Your objective:
The lines to copy run from the one containing "let r := s.keyUpdate (bs.drop 16)" to the end of the records below; repeat them exactly and include nothing else.

Saved entries:
──────────────────────────────

-- ==== Sys2Proof/Machine/Mailbox.lean ====
section
/-!
DEFINITION. The mailboxes of the host ports and Thallus's queue (13_trust_keys_attestation.md, R316, R322, R344, R347).
-/
namespace Sys2Proof.Machine

/-! The mailbox registers (R347). -/

def State.mbxAddr (s : State) (x : Nat) : Nat := s.words (.mbx x) Reg.THL_MBX_ADDR_LO 2
def State.mbxLen (s : State) (x : Nat) : Nat := s.fld (.mbx x) Reg.THL_MBX_LEN 23 0

/-- Whether a mailbox's request waits or is being signed. -/
def State.mbxBusy (s : State) (x : Nat) : Bool :=
  s.thl.queue.contains (.mailbox x) || (s.thl.signing.map (fun g => g.src)) == some (.mailbox x)

/-- A response: written into the request's buffer where it fits, with its length, result and done notice (R344, R395).
`op` is the operation that 0x9010 reports for a response that does not fit. -/
def State.mbxAnswer (s : State) (x op code retry : Nat) (resp : List Byte) : State :=
  let long := decide (s.mbxLen x < resp.length)
  let s1 := if long then s.thlEvent 0x9010 op 6 else if resp = [] then s else (s.hostWrite x (s.mbxAddr x) resp).1
  let s2 := s1.setFld (.mbx x) Reg.THL_MBX_RLEN 23 0 resp.length
  let s3 := (s2.setFld (.mbx x) Reg.THL_MBX_RES 15 0 (if long then 0x9010 else code)).setFld (.mbx x) Reg.THL_MBX_RES 27 16 retry
  ((s3.setFld (.mbx x) Reg.THL_MBX_CTL 2 2 1).noteSet (.mbx x) 0 Reg.THL_MBX_CTL 4).pageMessage (.mbx x) 0 x 0

/-- `THL_MBX_CTL.go`: the request joins Thallus's queue, unless the page has one outstanding or the queue is full (R316). -/
def State.mbxGo (s : State) (x : Nat) : State :=
  if s.mbxBusy x then s.thlBusy (.mailbox x)
  else if 64 ≤ s.thl.queue.length then (s.thlBusy (.mailbox x)).mbxAnswer x 0 0x9011 0 []
  else (s.thlArrive (.mailbox x)).setFld (.mbx x) Reg.THL_MBX_CTL 0 0 1

/-- The request of a mailbox, if it can be read and its length is legal. -/
def State.mbxRequest (s : State) (x : Nat) : Option (List Byte) :=
  if s.mbxLen x < 16 ∨ 8388608 < s.mbxLen x then none else s.hostRead x (s.mbxAddr x) (s.mbxLen x)

/-- The operation of a mailbox's request; 0 where there is none. -/
def State.mbxOp (s : State) (x : Nat) : Nat :=
  match s.mbxRequest x with
  | some bs => leNat (slice bs 0 2)
  | none => 0

/-- Thallus takes a mailbox's request. -/
def State.mbxTake (s : State) (x : Nat) : State := (s.thlTake (.mailbox x)).setFld (.mbx x) Reg.THL_MBX_CTL 0 0 0

/-- The meaning of a mailbox operation: its request must stand at the head of Thallus's queue. `eff` gets the request. -/
def mailboxOp (s : State) (x op : Nat) (eff : State → List Byte → State) : Host.Outcome State Fault Refusal :=
  if ¬ x < 2 then .fault .noSuchUnit
  else if !s.thlServes then notEnabled "Thallus serves no request now"
  else if s.thl.queue.head? ≠ some (.mailbox x) then notEnabled "the mailbox's request is not at the head of the queue"
  else match s.mbxRequest x with
    | none => notEnabled "the request cannot be read"
    | some bs =>
      if leNat (slice bs 0 2) ≠ op then notEnabled "the request is another operation" else .next (eff (s.mbxTake x) bs)

/-- The meaning of a signed message, from a mailbox (operation `op`, behind 16 bytes of arguments), the management
controller or a link. `eff` answers the result code. While the DRBG serves nothing, no new nonce can be drawn, and the
message is refused with 0x900C (R317). -/
def signedMessage (s : State) (src : MsgSource) (op : Nat) (q : List Byte → Bool) (act : State → List Byte → State × Nat) :
    Host.Outcome State Fault Refusal :=
  let eff (s : State) (m : List Byte) : State × Nat := if s.thl.trngOk then act s m else (s, 0x900C)
  match src with
  | .mailbox x =>
    if !q ((s.mbxRequest x).getD [] |>.drop 16) then notEnabled "the message is of another type"
    else mailboxOp s x op (fun s bs =>
      let r := eff s (bs.drop 16)
      r.1.mbxAnswer x op r.2 0 [])
  | .mc m =>
    if s.thl.stage ≠ 1 then notEnabled "the runtime of Thallus is not ready"
    else if !q m then notEnabled "the message is of another type" else thlRequest s (.mc m) (fun s => (eff s m).1)
  | .link l =>
    if !s.thlServes then notEnabled "Thallus serves no request now"
    else if s.thl.queue.head? ≠ some (.fabric l) then notEnabled "the link's message is not at the head of the queue"
    else match (s.thlTake (.fabric l)).takeMessage l with
      | none => notEnabled "no message waits"
      | some (s1, m) => if !q m then notEnabled "the message is of another type" else .next (eff s1 m).1

/-! Identity (R322, R323). -/

/-- Both certificates, or both public keys where there are none. -/
def State.identityBytes (s : State) : List Byte :=
  if s.thl.dir.certs = [] then s.rsaKey ++ leBytes 4 rsaE ++ s.slhKey else s.thl.dir.certs.flatten

def execIdentity (port : Nat) (s : State) : Host.Outcome State Fault Refusal :=
  mailboxOp s port 2 (fun s _ => s.mbxAnswer port 2 0 0 s.identityBytes)

/-! Fabric messages (R278). -/

/-- A fabric message carried out: 0, or 0x800D. -/
def State.fabricServe (s : State) (m : List Byte) : State × Nat :=
  let r := s.fabricApply m
  (r.1, if r.2 then 0 else 0x800D)

/-- STANDBY; a message whose type no other command names is refused here. -/
def execFabricStandby (src : MsgSource) (s : State) : Host.Outcome State Fault Refusal :=
  signedMessage s src 9 (fun m => !(decide (2 ≤ fabType m) && decide (fabType m ≤ 5))) (fun s m => s.fabricServe m)

def execFabricAdopt (src : MsgSource) (s : State) : Host.Outcome State Fault Refusal :=
  signedMessage s src 9 (fun m => fabType m == 2) (fun s m => s.fabricServe m)

def execFabricActivate (src : MsgSource) (s : State) : Host.Outcome State Fault Refusal :=
  signedMessage s src 9 (fun m => fabType m == 3) (fun s m => s.fabricServe m)

def execFabricRoute (src : MsgSource) (s : State) : Host.Outcome State Fault Refusal :=
  signedMessage s src 9 (fun m => fabType m == 4) (fun s m => s.fabricServe m)

def execFabricRestore (src : MsgSource) (s : State) : Host.Outcome State Fault Refusal :=
  signedMessage s src 9 (fun m => fabType m == 5) (fun s m => s.fabricServe m)

/-! Key updates (R327 to R329). -/

/-- A record written to its copy: of slot 3 in the meter's partition, of another slot in the directory (R327). -/
def State.storeRecord (s : State) (slot copy : Nat) (rec_ : List Byte) : State :=
  if slot = 3 then { s with met := { s.met with records := SMap.set [] s.met.records copy rec_ } }
  else s.setDir (fun d => { d with records := SMap.set [] d.records (2 * slot + copy) rec_ })

/-- The steps of a key update: the record written with its MAC and read back, then the fused counter raised by one. Where
the fuse reads back wrong, the update ends there with 0x900F (R318, R329); its end otherwise is `done`. -/
def State.slotUpdate (s : State) (slot counter : Nat) (body : List Byte) (done : State → State × Nat) : State × Nat :=
  let s1 := s.storeRecord slot (counter % 2) (recordOf (s.recordKey slot) body)
  let r := s1.fuse (slotFuses slot) (counter - 1) 1
  if r.2 then done r.1 else (r.1, 0x900F)

/-- The first failing row of R329 for a message, with the block that fails it, if one does. -/
def State.keyUpdateBad (s : State) (m : List Byte) : Option (Nat × Option Nat) :=
  let b := m.take 512
  let blocks := m.drop 512
  let slot := leNat (slice b 0 1)
  let counter := leNat (slice b 4 4)
  let fused := s.slotCounter slot
  let n := if counter = 1 then 1 else 2
  let new := blocks.drop (blockLen * (n - 1))
  if slot < 1 ∨ 5 < slot then some (1, none)
  else if fused = 64 then some (2, none)
  else if counter ≠ fused + 1 then some (3, none)
  else if slice b 8 48 ≠ s.deviceDigest then some (4, none)
  else if slice b 1 1 ≠ [1#8] ∨ leNat (slice b 440 4) ≠ 65537 ∨ leNat (slice b 2 2) ≠ 0 ∨ leNat (slice b 492 20) ≠ 0
      ∨ blocks.length ≠ n * blockLen then some (5, none)
  else if 2 ≤ counter ∧ !s.authBlock slot 2 b (blocks.take blockLen) then some (6, some slot)
  else if !blockOk (bodyKey b) (slot + 0x80) 2 b new then some (7, some (slot + 0x80))
  else none

/-- A key update judged and applied: the result code. None is, once a fuse of the slot's counter has read back wrong (R318). The record of slot 3 is the Lichenometer's, which logs it first
(R329, R438, R442). -/
def State.keyUpdate (s : State) (m : List Byte) : State × Nat :=
  let slot := leNat (slice m 0 1)
  let counter := leNat (slice m 4 4)
  if m.length < 512 then (s.thlEvent 0x9010 3 6, 0x9010)
  else if s.thl.fuseBad.contains (slotFuses slot) then (s, 0x900F)
  else match s.keyUpdateBad m with
    | some (reason, block) =>
      let s1 := match block with
        | some signer => s.sigRejected 2 signer
        | none => s
      (s1.thlEvent 0x9007 slot reason, 0x9007)
    | none =>
      if slot ≠ 3 then s.slotUpdate slot counter (m.take 512) (fun s => (s.thlEvent 0x9006 slot counter, 0))
      else match s.meterEntry 6 0 (leBytes 8 counter ++ (bodyKey (m.take 512)).digest) with
        | (s1, false) => (s1.meterEvent 0xC008 0 4, 0xC008)
        | (s1, true) => s1.slotUpdate slot counter (m.take 512) (fun s => (s.meterCount.thlEvent 0x9006 slot counter, 0))

def execKeyUpdate (port : Nat) (s : State) : Host.Outcome State Fault Refusal :=
  mailboxOp s port 3 (fun s bs =>
    let r := s.keyUpdate (bs.drop 16)
    r.1.mbxAnswer port 3 r.2 0 [])

end Sys2Proof.Machine
end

──────────────────────────────

Final answer:
    let r := s.keyUpdate (bs.drop 16)
    r.1.mbxAnswer port 3 r.2 0 [])

end Sys2Proof.Machine
end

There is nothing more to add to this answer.